The method determines an aviation cluster formation organization structure and utilizes a benchmark machine selection algorithm to carry out aviation cluster formation layered alignment. The aviation cluster formation consists of a plurality of terraces, each terraces consists of a plurality of intermediate teams, and each intermediate team consists of a long plane and a plurality of wing planes; the long machine of the echelon flies along a flight line, and the long machine of the echelon does not need to be aligned; other medium-team long machines except the long machine in the echelon fly along the reference machine at certain distance, interval and height by taking a certain medium-team long machine as the reference machine according to a distance-based reference machine selection algorithm; the medium team wing plane takes the medium team long plane or the medium team wing plane as a reference plane according to a distance-based reference plane selection algorithm, and flies along with the reference plane according to a certain distance, interval and height. The method can realize the strict formation of the whole aviation cluster formation, and meanwhile, when the position of a certain airplane in the formation is deviated, the positions of other airplanes change along with the deviation, so that the collision of the airplanes is effectively avoided.

Description

Aviation cluster formation space alignment control method
Technical Field
The invention relates to the aviation cluster formation control technology, in particular to a space alignment control method for keeping the formation shape of an aviation cluster formation.
Background
With the continuous evolution of national defense technology, the air combat concept of the main military and the strong country in the world is mainly changed to systematization, informatization, intellectualization and synergetics, and the performance of a single combat platform cannot meet the future combat requirements. The novel combat concepts such as network center combat, sea-air integrated combat and distributed combat management proposed by the army emphasize the close cooperation of various combat platforms in a battlefield, form the situation perception advantage, the command decision advantage and the accurate strike advantage of a system, and jointly complete the combat mission, which is also the basic idea of aviation cluster combat.
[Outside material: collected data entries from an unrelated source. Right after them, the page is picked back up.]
theorem good_forceOff {qq ll} {s : State} (d : Nat) (h : Good qq ll s) : Good qq ll (State.forceOff s d) := by
  unfold State.forceOff
  try simp +contextual (maxDischargeDepth := 40) only [↓good_mk, ↓good_fold, ↓good_ite, ↓good_next, ↓goodO_ite, ↓good_foldl, ↓good_forEach, ↓good_setFd, ↓good_domainDown, ↓good_entryDrop, h, ite_self]
  all_goals (repeat' split)
  all_goals (try simp +contextual (maxDischargeDepth := 40) only [↓good_mk, ↓good_fold, ↓good_ite, ↓good_next, ↓goodO_ite, ↓good_foldl, ↓good_forEach, ↓good_setFd, ↓good_domainDown, ↓good_entryDrop, h, ite_self])
  all_goals (try grind [good_setFd, good_domainDown, good_entryDrop, good_mk, good_fold, good_foldl, good_forEach])

theorem good_retireSlice {qq ll} {s : State} (sl : Nat) (h : Good qq ll s) : Good qq ll (State.retireSlice s sl) := by
  unfold State.retireSlice
  try simp +contextual (maxDischargeDepth := 40) only [↓good_mk, ↓good_fold, ↓good_ite, ↓good_next, ↓goodO_ite, ↓good_foldl, ↓good_forEach, ↓good_forceOff, h, ite_self]
  all_goals (repeat' split)
  all_goals (try simp +contextual (maxDischargeDepth := 40) only [↓good_mk, ↓good_fold, ↓good_ite, ↓good_next, ↓goodO_ite, ↓good_foldl, ↓good_forEach, ↓good_forceOff, h, ite_self])
  all_goals (try grind [good_forceOff, good_mk, good_fold, good_foldl, good_forEach])

theorem good_writeRetire {qq ll} {s : State} (q : Requester) (v : Word) (h : Good qq ll s) : Good qq ll (writeRetire q v s) := by
  unfold writeRetire
  try simp +contextual (maxDischargeDepth := 40) only [↓good_mk, ↓good_fold, ↓good_ite, ↓good_next, ↓goodO_ite, ↓good_foldl, ↓good_forEach, ↓good_refuse, ↓good_retireSlice, h, ite_self]
  all_goals (repeat' split)
  all_goals (try simp +contextual (maxDischargeDepth := 40) only [↓good_mk, ↓good_fold, ↓good_ite, ↓good_next, ↓goodO_ite, ↓good_foldl, ↓good_forEach, ↓good_refuse, ↓good_retireSlice, h, ite_self])
  all_goals (try grind [good_refuse, good_retireSlice, good_mk, good_fold, good_foldl, good_forEach])

theorem good_writeUnretire {qq ll} {s : State} (q : Requester) (v : Word) (h : Good qq ll s) : Good qq ll (writeUnretire q v s) := by
  unfold writeUnretire
  try simp +contextual (maxDischargeDepth := 40) only [↓good_mk, ↓good_fold, ↓good_ite, ↓good_next, ↓goodO_ite, ↓good_foldl, ↓good_forEach, ↓good_journal, ↓good_refuse, h, ite_self]
  all_goals (repeat' split)
  all_goals (try simp +contextual (maxDischargeDepth := 40) only [↓good_mk, ↓good_fold, ↓good_ite, ↓good_next, ↓goodO_ite, ↓good_foldl, ↓good_forEach, ↓good_journal, ↓good_refuse, h, ite_self])
  all_goals (try grind [good_journal, good_refuse, good_mk, good_fold, good_foldl, good_forEach])

theorem good_execSliceRetire {qq ll} {s : State} (q : Requester) (v : Word) (h : Good qq ll s) : GoodO qq ll (execSliceRetire q v s) := by
  unfold execSliceRetire
  exact good_write _ _ _ _ _ (fun _ h => good_writeRetire _ _ h) h

theorem good_execSliceUnretire {qq ll} {s : State} (q : Requester) (v : Word) (h : Good qq ll s) : GoodO qq ll (execSliceUnretire q v s) := by
  unfold execSliceUnretire
  exact good_write _ _ _ _ _ (fun _ h => good_writeUnretire _ _ h) h

theorem good_writeMigCtl {qq ll} {s : State} (q : Requester) (v : Word) (h : Good qq ll s) : Good qq ll (writeMigCtl q v s) := by
  unfold writeMigCtl
  try simp +contextual (maxDischargeDepth := 40) only [↓good_mk, ↓good_fold, ↓good_ite, ↓good_next, ↓goodO_ite, ↓good_foldl, ↓good_forEach, ↓good_setFd, ↓good_refuse, ↓good_migAbort, ↓good_plainWrite, h, ite_self]
  all_goals (repeat' split)
  all_goals (try simp +contextual (maxDischargeDepth := 40) only [↓good_mk, ↓good_fold, ↓good_ite, ↓good_next, ↓goodO_ite, ↓good_foldl, ↓good_forEach, ↓good_setFd, ↓good_refuse, ↓good_migAbort, ↓good_plainWrite, h, ite_self])
  all_goals (try grind [good_setFd, good_refuse, good_migAbort, good_plainWrite, good_mk, good_fold, good_foldl, good_forEach])

theorem good_execMigGo {qq ll} {s : State} (q : Requester) (v : Word) (h : Good qq ll s) : GoodO qq ll (execMigGo q v s) := by
  unfold execMigGo
  exact good_write _ _ _ _ _ (fun _ h => good_writeMigCtl _ _ h) h

theorem good_execMigAbort {qq ll} {s : State} (q : Requester) (v : Word) (h : Good qq ll s) : GoodO qq ll (execMigAbort q v s) := by
  unfold execMigAbort
  exact good_write _ _ _ _ _ (fun _ h => good_writeMigCtl _ _ h) h

theorem good_execMigArmed {qq ll} {s : State} (h : Good qq ll s) : GoodO qq ll (execMigArmed s) := by
  unfold execMigArmed
  try simp +contextual (maxDischargeDepth := 40) only [↓good_mk, ↓good_fold, ↓good_ite, ↓good_next, ↓goodO_ite, ↓good_foldl, ↓good_forEach, ↓good_setFd, ↓good_copySlice, h, ite_self]
  all_goals (repeat' split)
  all_goals (try simp +contextual (maxDischargeDepth := 40) only [↓good_mk, ↓good_fold, ↓good_ite, ↓good_next, ↓goodO_ite, ↓good_foldl, ↓good_forEach, ↓good_setFd, ↓good_copySlice, h, ite_self])
  all_goals (try grind [good_setFd, good_copySlice, good_mk, good_fold, good_foldl, good_forEach])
The aviation cluster is an air combat system which is composed of a certain number of single-function or multifunctional manned or unmanned aerial vehicles and has the characteristic of capability emergence on the whole on the basis of a sympathetic network. (Berpeng, novel aviation colony air combat System research [ J ]. university of air force school report 2016, 16 (2): 1-4)
The aviation cluster battle system is mainly characterized in that the capacity of a single platform is single and limited, but the cluster behavior is complex and has capacity to emerge. The aviation cluster generates cluster capacity on the basis of three aspects of functional coupling, structural effect and battlefield environment of each platform. The structural effect means that all the platforms of the aviation cluster are organized according to a certain system structure, interaction and feedback occur among the platforms, and interaction behaviors such as excitation and response are realized. The aviation clusters are distributed discretely in space, formation of the aviation clusters is an important external expression of the system structure of the aviation clusters, and reasonable formation is a necessary condition for realizing the emergence of the aviation cluster capacity.
The flight of an aviation fleet of clusters to maintain a configuration requires control, generally designating the aircraft as a lead aircraft and a wing aircraft when the number of aircraft is small. A wing plane takes a long plane as a reference plane and flies along the reference plane according to a certain distance, interval and height. The bureaucratic plane can keep the formation by adjusting the position of the bureau plane. The aircrafts are more in aviation cluster formation and have a large number of wing machines, and once a certain wing machine has a position deviation, the certain wing machine is easy to collide with peripheral wing machines if all the wing machines take a long machine as a reference machine, so that great potential safety hazard exists.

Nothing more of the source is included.